Strands of Knowledge Maturing Support

In a nutshell

Knowledge maturing has several strands: content, process, semantics, and people. Each of them has different characteristics which lead to different forms of support.

Sub sections

Parent section

Concept of Knowledge Maturing

Key publication to cite

2009

Andreas {Schmidt, Knut Hinkelmann, Tobias Ley, Stefanie Lindstaedt, Ronald Maier, Uwe} Riss
{Conceptual Foundations for a Service-oriented Knowledge and Learning Architecture: Supporting Content, Process and Ontology Maturing}
In: {Schaffert, Sebastian and Tochtermann, Klaus and Pellegrini, Tassilo} (eds.): {Networked Knowledge - Networked Media: Integrating Knowledge Management, New Media Technologies and Semantic Systems}, {Springer}, 2009

Abstract {Effective learning support in organizations requires a flexible and personalized toolset that brings together the individual and the organizational perspective on learning. Such toolsets need a service-oriented infrastructure of reusable knowledge and learning services as an enabler. This contribution focuses on conceptual foundations for such an infrastructure as it is being developed within the MATURE IP and builds on the knowledge maturing process model on the one hand, and the seeding-evolutionary growth-reseeding model on the other hand. These theories are used to derive maturing services, for which initial examples are presented.}

Similar to the diversity of knowledge, there are many aspects of knowledge maturing in organizations. A closer investigation reveals that four major strands can be distinguished:

  • Content. Explicit knowledge that is represented in books, presentations, wiki articles, or other documents evolves in co-development processes from personal notes via presentations and reports to text books and e-learning courses. Classical approaches to this strand introduce editorial and formal release processes, which limit participation and create time lags. From a knowledge maturing perspective, community-driven approaches to quality assurance as well as low barrier sharing and collaboration are in the focus.
  • Process. The knowledge how to produce or deliver products and services is the key competency of an organization. This starts from individual employee managing their tasks, via teams' collaboration pattern up to company-wide business processes. This knowledge how to do things is shared across the contributors, and can be both explicit and implicit. While most other approaches concentrate on formal process models and attempt to automate the respective processes, a knowledge maturing inspired perspective looks at the development of such models from individual practice and the importance of sharing expertise that cannot be easily formalized.
  • Semantics.

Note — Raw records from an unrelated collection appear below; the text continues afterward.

/-- What the run with another answer to one action comes to. The two other runs say which action it is: the run `a` is cut off
before it and the run `u` before the next one. -/
theorem Acts.otherwise {fl : Bool} {snk : List Byte} {ob : Bool → List Nat} {g : Bool → List Answer → Result Unit}
    (h : Acts fl snk ob g) (rest : List Answer) (a u : State) : ∀ as : List Answer,
    (g true (as ++ .reset :: rest)).outcome = .next a → a.answers = rest →
    (g true (as ++ .served :: .reset :: rest)).outcome = .next u →
    (u.obs = a.obs → ∀ o e, ∃ t, (g o (as ++ .failed e :: rest)).outcome = .next t ∧ t.fault = true ∧
      t.err = (if u.snk = a.snk then 5 else 6) ∧ t.errInfo = e ∧ t.src = a.src ∧ t.snk = a.snk ∧ t.answers = rest) ∧
    (u.obs ≠ a.obs → u.snk = a.snk ∧ ∀ o e, g o (as ++ .failed e :: rest) = g o (as ++ .served :: rest)) := by
  induction h with
  | done v s ob h =>
    intro as ha har _
    cases ha
    exact absurd (congrArg List.length har) (by simp [State.env]; omega)
  | raised e i s ob h =>
    intro as ha har _
    cases ha
    exact absurd (congrArg List.length har) (by simp [State.env, State.enterFault]; omega)
  | stuck f snk ob =>
    intro as ha
    cases ha
  | source s ob next h ih =>
    intro as ha har hu
    cases as with
    | nil =>
      cases ha
      obtain ⟨hsnk, hobs⟩ := h.first true rest u hu
      have hsnk : u.snk = (s.env ob true rest).resetBlock.snk := hsnk
      refine ⟨fun _ o e => ⟨_, rfl, rfl, (if_pos hsnk).symm, rfl, rfl, rfl, rfl⟩, fun hn => absurd hobs hn⟩
    | cons x as =>
      cases x with
      | served => exact ih as ha har hu
      | failed c =>
        cases ha
        exact absurd (congrArg List.length har) (by simp [State.env, State.enterFault]; omega)
      | reset =>
        cases ha
        exact absurd (congrArg List.length har) (by simp [State.env, State.resetBlock, State.clearEngine]; omega)
  | sink s ob b next h ih =>
    intro as ha har hu
    cases as with
    | nil =>
      cases ha
      obtain ⟨hsnk, hobs⟩ := h.first true rest u hu
      have hsnk : u.snk ≠ (s.env ob true rest).resetBlock.snk := fun h => by
        rw [hsnk] at h
        exact absurd (congrArg List.length h) (by simp [State.env, State.resetBlock, State.clearEngine])
      refine ⟨fun _ o e => ⟨_, rfl, rfl, (if_neg hsnk).symm, rfl, rfl, rfl, rfl⟩, fun hn => absurd hobs hn⟩
    | cons x as =>
      cases x with
      | served => exact ih as ha har hu
      | failed c =>
        cases ha
        exact absurd (congrArg List.length har) (by simp [State.env, State.enterFault]; omega)
      | reset =>
        cases ha
        exact absurd (congrArg List.length har) (by simp [State.env, State.resetBlock, State.clearEngine]; omega)
  | note s ob code next h ih =>
    intro as ha har hu
    cases as with
    | nil =>
      cases ha
      obtain ⟨hsnk, hobs⟩ := h.first true rest u hu
      refine ⟨fun h => ?_, fun _ => ⟨hsnk, fun o e => rfl⟩⟩
      rw [hobs] at h
      exact absurd (congrArg List.length h) (by simp [notedObs, State.env, State.resetBlock, State.clearEngine])
    | cons x as =>
      cases x with
      | served => exact ih as ha har hu
      | failed c => exact ih as ha har hu
      | reset =>
        cases ha
        exact absurd (congrArg List.length har) (by simp [State.env, State.resetBlock, State.clearEngine]; omega)

/-- A hardware reset cuts the command off and leaves the block in its reset state, unless the command ended before it. -/
theorem Acts.cut {fl : Bool} {snk : List Byte} {ob : Bool → List Nat} {g : Bool → List Answer → Result Unit}
    (h : Acts fl snk ob g) (rest : List Answer) (o : Bool) (t : State) : ∀ as : List Answer, Answer.reset ∉ as →
    (g o (as ++ .reset :: rest)).outcome = .next t →
    rest.length < t.answers.length ∨ t.answers = rest ∧ t.resetBlock = t := by
  induction h with
  | done v s ob h =>
    intro as _ ht
    cases ht
    exact .inl (by simp [State.env]; omega)
  | raised e i s ob h =>
    intro as _ ht
    cases ht
    exact .inl (by simp [State.env, State.enterFault]; omega)
  | stuck f snk ob =>
    intro as _ ht
    cases ht
  | source s ob next h ih =>
    intro as hn ht
    cases as with
    | nil =>
      cases ht
      exact .inr ⟨rfl, rfl⟩
    | cons x as =>
      cases x with
      | served => exact ih as (fun h => hn (.tail _ h)) ht
      | failed c =>
        cases ht
        exact .inl (by simp [State.env, State.enterFault]; omega)
      | reset => exact absurd (.head _) hn
  | sink s ob b next h ih =>
    intro as hn ht
    cases as with
    | nil =>
      cases ht
      exact .inr ⟨rfl, rfl⟩
    | cons x as =>
      cases x with
      | served => exact ih as (fun h => hn (.tail _ h)) ht
      | failed c =>
        cases ht
        exact .inl (by simp [State.env, State.enterFault]; omega)
      | reset => exact absurd (.head _) hn
  | note s ob code next h ih =>
    intro as hn ht
    cases as with
    | nil =>
      cases ht
      exact .inr ⟨rfl, rfl⟩
    | cons x as =>
      cases x with
      | served => exact ih as (fun h => hn (.tail _ h)) ht
      | failed c => exact ih as (fun h => hn (.tail _ h)) ht
      | reset => exact absurd (.head _) hn

/-- A port error comes from a port that failed, and ERRINFO is its code. -/
theorem Acts.port {snk : List Byte} {ob : Bool → List Nat} {g : Bool → List Answer → Result Unit}
    (h : Acts false snk ob g) (o : Bool) (t : State) : ∀ as : List Answer,
    (g o as).outcome = .next t → t.fault = true → t.err = 5 ∨ t.err = 6 → Answer.failed t.errInfo ∈ as := by
  generalize hfl : false = fl at h
  induction h with
  | done v s ob h =>
    intro as ht hf
    cases ht
    exact absurd (hf.symm.trans (h.trans hfl.symm)) (by decide)
  | raised e i s ob h =>
    intro as ht _ he
    cases ht
    revert h he
    cases e <;> simp [State.env, State.enterFault, Error.code]
  | stuck f snk ob =>
    intro as ht
    cases ht
  | source s ob next h ih =>
    intro as ht hf he
    cases as with
    | nil => exact absurd (ih [] ht hf he) (List.not_mem_nil)
    | cons x as =>
      cases x with
      | served => exact .tail _ (ih as ht hf he)
      | failed c =>
        cases ht
        exact .head _
      | reset =>
        cases ht
        cases hf
  | sink s ob b next h ih =>
    intro as ht hf he
    cases as with
    | nil => exact absurd (ih [] ht hf he) (List.not_mem_nil)
    | cons x as =>
      cases x with
      | served => exact .tail _ (ih as ht hf he)
      | failed c =>
        cases ht
        exact .head _
      | reset =>
        cases ht
        cases hf
  | note s ob code next h ih =>
    intro as ht hf he
    cases as with
    | nil => exact absurd (ih [] ht hf he) (List.not_mem_nil)
    | cons x as =>
      cases x with
      | served => exact .tail _ (ih as ht hf he)
      | failed c => exact .tail _ (ih as ht hf he)
      | reset =>
        cases ht
        cases hf

end Sys2Proof.Machine
end

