-- ==== Sys2Proof/Laws/Queue.lean ====
section
/-! SUPPORT. The queue functions of 41_priority_queue.md R67: where an insert puts the item, and that the order of 10_state.md R21 is
kept. -/

namespace Sys2Proof.Machine

open Sys2Proof

/-- In a list sorted by a key the number of members of key at most `n` is the length of the prefix they form. -/
theorem take_countP_of_key {α : Type} (key : α → Nat) {q : List α} (h : q.Pairwise fun a b => key a ≤ key b) (n : Nat) :
    q.take (q.countP fun x => decide (key x ≤ n)) = q.filter (fun x => decide (key x ≤ n)) ∧
    q.drop (q.countP fun x => decide (key x ≤ n)) = q.filter (fun x => decide (n < key x)) := by
  induction q with
  | nil => simp
  | cons a q ih =>
    obtain ⟨ha, hq⟩ := List.pairwise_cons.mp h
    obtain ⟨h1, h2⟩ := ih hq
    by_cases hle : key a ≤ n
    · have : ¬ n < key a := by omega
      simp [hle, this, h1, h2]
    · have hlt : n < key a := by omega
      have hall : ∀ x ∈ q, n < key x := fun x hx => lt_of_lt_of_le hlt (ha x hx)
      have h0 : (q.countP fun x => decide (key x ≤ n)) = 0 := by
        rw [List.countP_eq_zero]
        intro x hx
        simpa using hall x hx
      have hf : q.filter (fun x => decide (key x ≤ n)) = [] := by
        rw [List.filter_eq_nil_iff]
        intro x hx
        simpa using hall x hx
      have hg : q.filter (fun x => decide (n < key x)) = q := by
        rw [List.filter_eq_self]
        intro x hx
        simpa using hall x hx
      simp [hle, hlt, h0, hf, hg]

/-- In a sorted queue the number of items of weight at most `n` is the length of the prefix they form. -/
theorem take_countP_of_sorted {q : List Item} (h : SortedQueue q) (n : Nat) :
    q.take (q.countP fun x => decide (x.weight.toNat ≤ n)) = q.filter (fun x => decide (x.weight.toNat ≤ n)) ∧
    q.drop (q.countP fun x => decide (x.weight.toNat ≤ n)) = q.filter (fun x => decide (n < x.weight.toNat)) :=
  take_countP_of_key (fun x : Item => x.weight.toNat) h n

/-- The new item goes behind every item of smaller or equal weight and before every item of larger weight (R67). -/
theorem insertItem_sorted {q : List Item} (h : SortedQueue q) (it : Item) :
    insertItem it q = q.filter (fun x => decide (x.weight.toNat ≤ it.weight.toNat)) ++ [it] ++
      q.filter (fun x => decide (it.weight.toNat < x.weight.toNat)) := by
  obtain ⟨h1, h2⟩ := take_countP_of_sorted h it.weight.toNat
  simp only [insertItem, h1, h2]

theorem insertItem_perm (it : Item) (q : List Item) : (insertItem it q).Perm (it :: q) := by
  simp only [insertItem, List.append_assoc, List.singleton_append]
  exact List.perm_middle.trans (by rw [List.take_append_drop])

theorem insertItem_length (it : Item) (q : List Item) : (insertItem it q).length = q.length + 1 :=
  (insertItem_perm it q).length_eq

/-- An insert keeps the order of R21. -/
theorem SortedQueue.insertItem {q : List Item} (h : SortedQueue q) (it : Item) : SortedQueue (insertItem it q) := by
  rw [insertItem_sorted h]
  simp only [SortedQueue, List.append_assoc, List.singleton_append, List.pairwise_append, List.pairwise_cons,
    List.mem_filter, decide_eq_true_eq, List.mem_cons]
  refine ⟨List.Pairwise.filter _ h, ⟨fun x hx => hx.2.le, List.Pairwise.filter _ h⟩, ?_⟩
  rintro a ⟨-, ha⟩ b (rfl | ⟨-, hb⟩) <;> omega

theorem SortedQueue.tail {a : Item} {q : List Item} (h : SortedQueue (a :: q)) : SortedQueue q :=
  (List.pairwise_cons.mp h).2

/-- Of the items of one weight an insert leaves the earlier ones in their order and puts the new one last (R72). -/
theorem insertItem_filter_weight {q : List Item} (h : SortedQueue q) (it : Item) (w : Word) :
    (Machine.insertItem it q).filter (fun x => decide (x.weight = w)) =
      q.filter (fun x => decide (x.weight = w)) ++ if it.weight = w then [it] else [] := by
  rw [insertItem_sorted h]
  simp only [List.filter_append, List.filter_filter]
  by_cases hw : it.weight = w
  · subst hw
    have h1 : (q.filter fun x => decide (x.weight = it.weight) && decide (x.weight.toNat ≤ it.weight.toNat)) =
        q.filter fun x => decide (x.weight = it.weight) := by
      apply List.filter_congr
      intro x _
      by_cases hx : x.weight = it.weight <;> simp [hx]
    have h2 : (q.filter fun x => decide (x.weight = it.weight) && decide (it.weight.toNat < x.weight.toNat)) = [] := by
      rw [List.filter_eq_nil_iff]
      intro x _
      by_cases hx : x.weight = it.weight <;> simp [hx]
    simp [h1, h2]
  · have hsplit : (q.filter fun x => decide (x.weight = w) && decide (x.weight.toNat ≤ it.weight.toNat)) ++
        (q.filter fun x => decide (x.weight = w) && decide (it.weight.toNat < x.weight.toNat)) =
        q.filter fun x => decide (x.weight = w) := by
      by_cases hle : w.toNat ≤ it.weight.toNat
      · have h1 : (q.filter fun x => decide (x.weight = w) && decide (x.weight.toNat ≤ it.weight.toNat)) =
            q.filter fun x => decide (x.weight = w) := by
          apply List.filter_congr
          intro x _
          by_cases hx : x.weight = w <;> simp [hx, hle]
        have h2 : (q.filter fun x => decide (x.weight = w) && decide (it.weight.toNat < x.weight.toNat)) = [] := by
          rw [List.filter_eq_nil_iff]
          intro x _
          by_cases hx : x.weight = w <;> simp [hx, hle]
        rw [h1, h2, List.append_nil]
      · have h1 : (q.filter fun x => decide (x.weight = w) && decide (x.weight.toNat ≤ it.weight.toNat)) = [] := by
          rw [List.filter_eq_nil_iff]
          intro x _
          by_cases hx : x.weight = w <;> simp [hx]; omega
        have h2 : (q.filter fun x => decide (x.weight = w) && decide (it.weight.toNat < x.weight.toNat)) =
            q.filter fun x => decide (x.weight = w) := by
          apply List.filter_congr
          intro x _
          by_cases hx : x.weight = w <;> simp [hx]; omega
        rw [h1, h2, List.nil_append]
    simp [hw, hsplit]

end Sys2Proof.Machine
end

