-- ==== Sys2Proof/Laws/Encoder.lean ====
section
/-! SUPPORT. ENCODE: the packing of digits into bytes (30_encoding.md R52), what the command comes to in a quiet environment, and
that it keeps the invariant in every environment. -/

namespace Sys2Proof.Machine

open Sys2Proof

/-! ### Packing -/

/-- The bytes that whole groups of eight digits fill. -/
def fullBytes (ds : List Digit) : List Byte :=
  (List.range (ds.length / 8)).map fun k => byteMsb ((ds.drop (8 * k)).take 8)

/-- The digits behind the last whole group of eight. -/
def leftDigits (ds : List Digit) : List Digit := ds.drop (8 * (ds.length / 8))

theorem fullBytes_of_lt {ds : List Digit} (h : ds.length < 8) : fullBytes ds = [] := by
  simp [fullBytes, Nat.div_eq_of_lt h]

theorem leftDigits_of_lt {ds : List Digit} (h : ds.length < 8) : leftDigits ds = ds := by
  simp [leftDigits, Nat.div_eq_of_lt h]

theorem leftDigits_length (ds : List Digit) : (leftDigits ds).length = ds.length % 8 := by
  simp only [leftDigits, List.length_drop]
  omega

theorem length_div_of_group {c ds : List Digit} (hc : c.length = 8) : (c ++ ds).length / 8 = ds.length / 8 + 1 := by
  rw [List.length_append, hc]
  omega

theorem drop_group {c ds : List Digit} (hc : c.length = 8) (k : Nat) : (c ++ ds).drop (8 * (k + 1)) = ds.drop (8 * k) := by
  rw [show 8 * (k + 1) = 8 + 8 * k by omega, ← List.drop_drop, List.drop_left' hc]

/-- A whole group in front is the first byte. -/
theorem fullBytes_group {c ds : List Digit} (hc : c.length = 8) : fullBytes (c ++ ds) = byteMsb c :: fullBytes ds := by
  rw [fullBytes, length_div_of_group hc, List.range_succ_eq_map, List.map_cons, List.map_map]
  congr 1
  · rw [Nat.mul_zero, List.drop_zero, List.take_left' hc]
  · refine List.map_congr_left fun k _ => ?_
    simp only [Function.comp_apply, Nat.succ_eq_add_one, drop_group hc]

theorem leftDigits_group {c ds : List Digit} (hc : c.length = 8) : leftDigits (c ++ ds) = leftDigits ds := by
  rw [leftDigits, length_div_of_group hc, drop_group hc, leftDigits]

/-- An induction over the groups of a digit sequence. -/
theorem groups_induction {P : List Digit → Prop} (short : ∀ ds, ds.length < 8 → P ds)
    (group : ∀ c ds, c.length = 8 → P ds → P (c ++ ds)) (ds : List Digit) : P ds := by
  generalize hn : ds.length = n
  induction n using Nat.strong_induction_on generalizing ds with
  | _ n ih =>
    by_cases h : ds.length < 8
    · exact short ds h
    · rw [← List.take_append_drop 8 ds]
      refine group _ _ (by rw [List.length_take]; omega) (ih (n - 8) (by omega) _ ?_)
      rw [List.length_drop]
      omega

theorem fullBytes_append (ds es : List Digit) : fullBytes (ds ++ es) = fullBytes ds ++ fullBytes (leftDigits ds ++ es) := by
  induction ds using groups_induction with
  | short ds h => rw [fullBytes_of_lt h, leftDigits_of_lt h, List.nil_append]
  | group c ds hc ih =>
    rw [List.append_assoc, fullBytes_group hc, fullBytes_group hc, leftDigits_group hc, ih, List.cons_append]

theorem leftDigits_append (ds es : List Digit) : leftDigits (ds ++ es) = leftDigits (leftDigits ds ++ es) := by
  induction ds using groups_induction with
  | short ds h => rw [leftDigits_of_lt h]
  | group c ds hc ih => rw [List.append_assoc, leftDigits_group hc, leftDigits_group hc, ih]

/-- The bytes a final flush adds. -/
def flushBytes (buf : List Digit) : List Byte := if 0 < buf.length then [padByte buf] else []

theorem payload_group {c ds : List Digit} (hc : c.length = 8) : payload (c ++ ds) = byteMsb c :: payload ds := by
  have hn : ((c ++ ds).length + 7) / 8 = (ds.length + 7) / 8 + 1 := by
    rw [List.length_append, hc]
    omega
  have hr : 8 * ((ds.length + 7) / 8 + 1) - (c ++ ds).length = 8 * ((ds.length + 7) / 8) - ds.length := by
    rw [List.length_append, hc]
    omega
  simp only [payload, hn, hr]
  rw [List.range_succ_eq_map, List.map_cons, List.map_map, List.append_assoc]
  congr 1
  · rw [Nat.mul_zero, List.drop_zero, List.take_left' hc]
  · refine List.map_congr_left fun k _ => ?_
    simp only [Function.comp_apply, Nat.succ_eq_add_one, drop_group hc]

/-- The payload is the whole groups and the padded rest (R52). -/
theorem payload_eq (ds : List Digit) : payload ds = fullBytes ds ++ flushBytes (leftDigits ds) := by
  induction ds using groups_induction with
  | short ds h =>
    rw [fullBytes_of_lt h, leftDigits_of_lt h, List.nil_append, flushBytes]
    by_cases h0 : 0 < ds.length
    · have hn : (ds.length + 7) / 8 = 1 := by omega
      simp only [payload, hn, h0, if_true]
      have hl : (ds ++ List.replicate (8 * 1 - ds.length) Config.pad).length = 8 := by
        rw [List.length_append, List.length_replicate]
        omega
      simp only [List.range_one, List.map_cons, List.map_nil, Nat.mul_zero, List.drop_zero]
      rw [List.take_of_length_le hl.le]
      rfl
    · have : ds = [] := List.length_eq_zero_iff.mp (by omega)
      subst this
      rfl
  | group c ds hc ih => rw [payload_group hc, fullBytes_group hc, leftDigits_group hc, ih, List.cons_append]

/-- A payload has ceil(n / 8) bytes (R52). -/
theorem payload_length (ds : List Digit) : (payload ds).length = (ds.length + 7) / 8 := by
  simp [payload]

/-! ### The loops in a quiet environment -/

theorem appendBytes_nil (s : State) : s.appendBytes [] = s := by simp [State.appendBytes]

theorem appendBytes_append (as bs : List Byte) (s : State) : (s.appendBytes as).appendBytes bs = s.appendBytes (as ++ bs) := by
  simp [State.appendBytes]

theorem pushDigits_quiet (ds buf : List Digit) (s : State) (h : Quiet s) (hb : buf.length < 8) :
    pushDigits ds buf s = .done (leftDigits (buf ++ ds)) (s.appendBytes (fullBytes (buf ++ ds))) := by
  induction ds generalizing buf s with
  | nil => rw [pushDigits, List.append_nil, leftDigits_of_lt hb, fullBytes_of_lt hb, appendBytes_nil]
  | cons d ds ih =>
    rw [pushDigits]
    by_cases h8 : (buf ++ [d]).length = 8
    · rw [if_pos h8, snkWrite_quiet h, Result.andThen_done, ih [] (s.appendByte (byteMsb (buf ++ [d]))) h (by simp),
        show buf ++ d :: ds = (buf ++ [d]) ++ ds by simp, leftDigits_group h8, fullBytes_group h8]
      simp [State.appendBytes, State.appendByte]
    · rw [if_neg h8, ih (buf ++ [d]) s h (by simp at h8 ⊢; omega), List.append_assoc,
        List.singleton_append]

Social systems require a shared understanding and shared vocabulary and continuously negotiate it as part of their interactions. This ranges from indexing the wealth of content to relate it to workplace practice to naming and labeling topics and competencies on a strategic level to be able to set goals for development and monitor them. Instead of experts or expert groups as proposed in many ontology engineering approaches, the knowledge maturing perspective concentrates on exploiting the continuous negotiation processes and tagging behavior.
  • People. Knowing who knows what and who can approaches for a specific topic is an essential element of learning and working. The development of this knowledge is closely related to individuals building their social networks, but also to the organization's systematic approaches to human resources development. From a knowledge maturing perspective, top-down competence management needs to be complemented with a bottom-up approach that is aligned with social networking interests of individuals.